Using mini-batch sampling, the cross entropy is stochastically minimized.

In [None]:
# learning rate parameters effect the gradient pre-factor in latent variable updates
model = MLPClassifier(maxiter=10000,initial_learning_rate=1e-1,decay_learning_rate=1e-3)
model.fit(X,y,PoissonDiskSampling(X,y,method="easy"))

fig,axes = plt.subplots(nrows=1,ncols=3,figsize=(16,4))

# cross entryop minimization
axes[0].plot(np.arange(len(model.loss)),model.loss)
axes[0].set_xlabel("iteration number")
axes[0].set_ylabel("cross entropy")

# true boundary
plot_train_data(X,y,axes[1])
axes[1].set_title("True labels")

# infered boundary
plot_train_data(X,model.predict(X),axes[2])
axes[2].set_title("Infered labels")

plt.show()

# clear tf graph
tf.reset_default_graph()

Figure 3: The left-most sub-figure shows the cross entropy for a 2 5-node layer feed-forward neural network with the iteration number of a mini-batch stochastic gradient descent. The middle and right-most sub-figures show the true and infered labels, respectively, following $10^4$ iterations of the gradient descent.

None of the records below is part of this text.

-- ==== Sys2Proof/Syntax.lean ====
section
/-! DEFINITION. The commands of the block: the operand types, and one constructor for each row of spec/opcode_table.json.
The table gives no operand fields; a command carries what its rule reads from outside the state (the master and value of a write, a measured quantity, the content of a frame). Log entry 5. -/

namespace Sys2Proof

/-- The masters of R436. -/
inductive Master where
  | pf0 | pf1 | pf2 | mgmt
  | svc (n : Fin 2)
  | seq (n : Fin 8)
  | kwager | loader | snapshot | collector
  deriving DecidableEq, Repr

/-- A timescale: 0 is TSA, 1 is TSB. -/
abbrev Ts := Fin 2


/-- A Sync as the session reads it (R95, R96): time transmitter, sequence, two-step flag, origin timestamp, correction and receive stamp in 2^-16 ns, and organizationId and code of an error-bound TLV. -/
structure PtpSync where
  tt : Nat
  seq : Nat
  twoStep : Bool
  t1 : Int
  corr : Int
  t2 : Int
  tlv : Option (Nat × Nat)
  deriving DecidableEq, Repr

/-- A Follow_Up: precise origin timestamp and correction in 2^-16 ns. -/
structure PtpFollowUp where
  tt : Nat
  seq : Nat
  t1 : Int
  corr : Int
  tlv : Option (Nat × Nat)
  deriving DecidableEq, Repr

/-- An Announce: clockClass, clockAccuracy, and the rest of its data set in the order of comparison (priority1 before, and variance, priority2, steps after). -/
structure PtpAnnounce where
  tt : Nat
  priority1 : Nat
  cls : Nat
  acc : Nat
  rest : List Nat
  tlv : Option (Nat × Nat)
  deriving DecidableEq, Repr

/-- A Delay_Resp: receive timestamp and correction in 2^-16 ns. -/
structure PtpDelayResp where
  tt : Nat
  seq : Nat
  t4 : Int
  corr : Int
  tlv : Option (Nat × Nat)
  deriving DecidableEq, Repr

/-- A page of BAR0 by its index (R447). -/
abbrev Page := Fin 1024

/-- A band A signal to search (R126): 0 GPS L1 C/A, 1 Galileo E1, 2 BeiDou B1C, 3 GPS L1C; and its satellite. -/
structure GnssSig where
  kind : Fin 4
  svid : Nat
  deriving DecidableEq, Repr

/-- One satellite of a second's solution (R132, R136, R137): its channel; its pseudoranges on band A and band B less the range and satellite clock, and the delay that the broadcast ionosphere model gives, in 2^-16 ns; C/N0; elevation in degrees; health. -/
structure GnssSat where
  ch : Fin 96
  pa : Int
  pb : Int
  iono : Int
  cn0a : Nat
  cn0b : Nat
  elev : Nat
  healthy : Bool
  deriving DecidableEq, Repr

/-- A second's raw solution: satellites, σ_clk in 2^-8 ps, in survey mode the position in cm, and the channels that have lost their signal. -/
structure GnssSol where
  sats : List GnssSat
  sigma : Nat
  pos : Int × Int × Int
  lost : List (Fin 96)
  deriving DecidableEq, Repr

/-- An authentication TLV as received (R306, R307): last TLV of the message, lengthField, SPP, keyID, ICV octets. -/
structure AuthTlv where
  last : Bool
  len : Nat
  spp : Nat
  keyId : Nat
  icv : List Nat
  deriving DecidableEq, Repr

/-- A unicast negotiation TLV (R252): message type 0 Announce, 1 Sync, 2 Delay_Resp. -/
inductive SigTlv where
  | request (msg : Fin 3) (log : Int) (dur : Nat)
  | cancel (msg : Fin 3)
  deriving DecidableEq, Repr

/-- What a PTP message is (R236); the fields of messages to an upstream session, without their receive stamp. -/
inductive PtpBody where
  | delayReq (seq : Nat) (corr : Int)
  | signaling (tlvs : List SigTlv)
  | usSync (x : PtpSync)
  | usFollowUp (x : PtpFollowUp)
  | usAnnounce (x : PtpAnnounce)
  | usDelayResp (x : PtpDelayResp)
  | usGrant (typ : Fin 3) (dur : Nat)
  | management
  | pdelay
  | malformed
  deriving DecidableEq, Repr

/-- A PTP message as received: transport (0 Ethernet, 1 IPv4, 2 IPv6), source and destination address, portIdentity of the sender, domainNumber, authentication TLV, the octets its ICV covers. -/
structure PtpMsg where
  trans : Fin 3
  src : Nat
  dst : Nat
  mcast : Bool
  clockId : Nat
  portNum : Nat
  domain : Nat
  auth : Option AuthTlv
  covered : List Nat
  body : PtpBody
  deriving DecidableEq, Repr

/-- The NTS extension fields of a request (R262, R303): Unique Identifier, cookie key identifier, nonce and ciphertext, request nonce and tag, associated octets, number of Cookie Placeholders. -/
structure NtsPart where
  uid : List Nat
  kid : Nat
  nonce : List Nat
  ct : List Nat
  reqNonce : List Nat
  reqTag : List Nat
  reqData : List Nat
  placeholders : Nat
  deriving DecidableEq, Repr

/-- An NTP request: IPv6, addresses, version, mode, octets of NTP data, legacy MAC, poll, transmit timestamp, NTS fields. -/
structure NtpMsg where
  v6 : Bool
  src : Nat
  dst : Nat
  version : Nat
  mode : Nat
  len : Nat
  mac : Bool
  poll : Nat
  xmit : Nat
  nts : Option NtsPart
  deriving DecidableEq, Repr

/-- What a received frame holds. -/
inductive FrameBody where
  | pause (quanta : Nat)
  | macControl
  | ptp (x : PtpMsg)
  | ntp (x : NtpMsg)
  | esmc (ql : Fin 16) (ext : Bool)
  | other
  deriving DecidableEq, Repr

### Comparing sampling biases for mini-batch diversification

To compare the effect of different biasing schemes, we can compute the accuracy score for a held-out set of test data close to the decision boundary.

In [None]:
# generate toy data
Xtest = np.random.uniform(low=[-6,-1],high=[6,1],size=(500,2))

# true labels
ytest = np.asarray([true_classifier(_x) for _x in Xtest])

fig,ax = plt.subplots(nrows=1,ncols=1,figsize=(8,6))

plot_train_data(Xtest,ytest,ax)

plt.show()

Figure 4: A uniformly sampled set of test labels close to the decision boundary. 


To calculate the model accuracy during stochastic optimisation, lets attach a supplemental method to the classifier.

In [None]:
def evaluate_test_score(self):
    # only evaluate every step_interval'th iteration
    step_interval = 1
    
    if np.isclose(np.mod(self.iter,step_interval),0):
        try:
            y_pred = self.predict(self.Xtest)
        except AttributeError:
            raise Exception("Attach test data to class through self.set_test_data() before calling this method")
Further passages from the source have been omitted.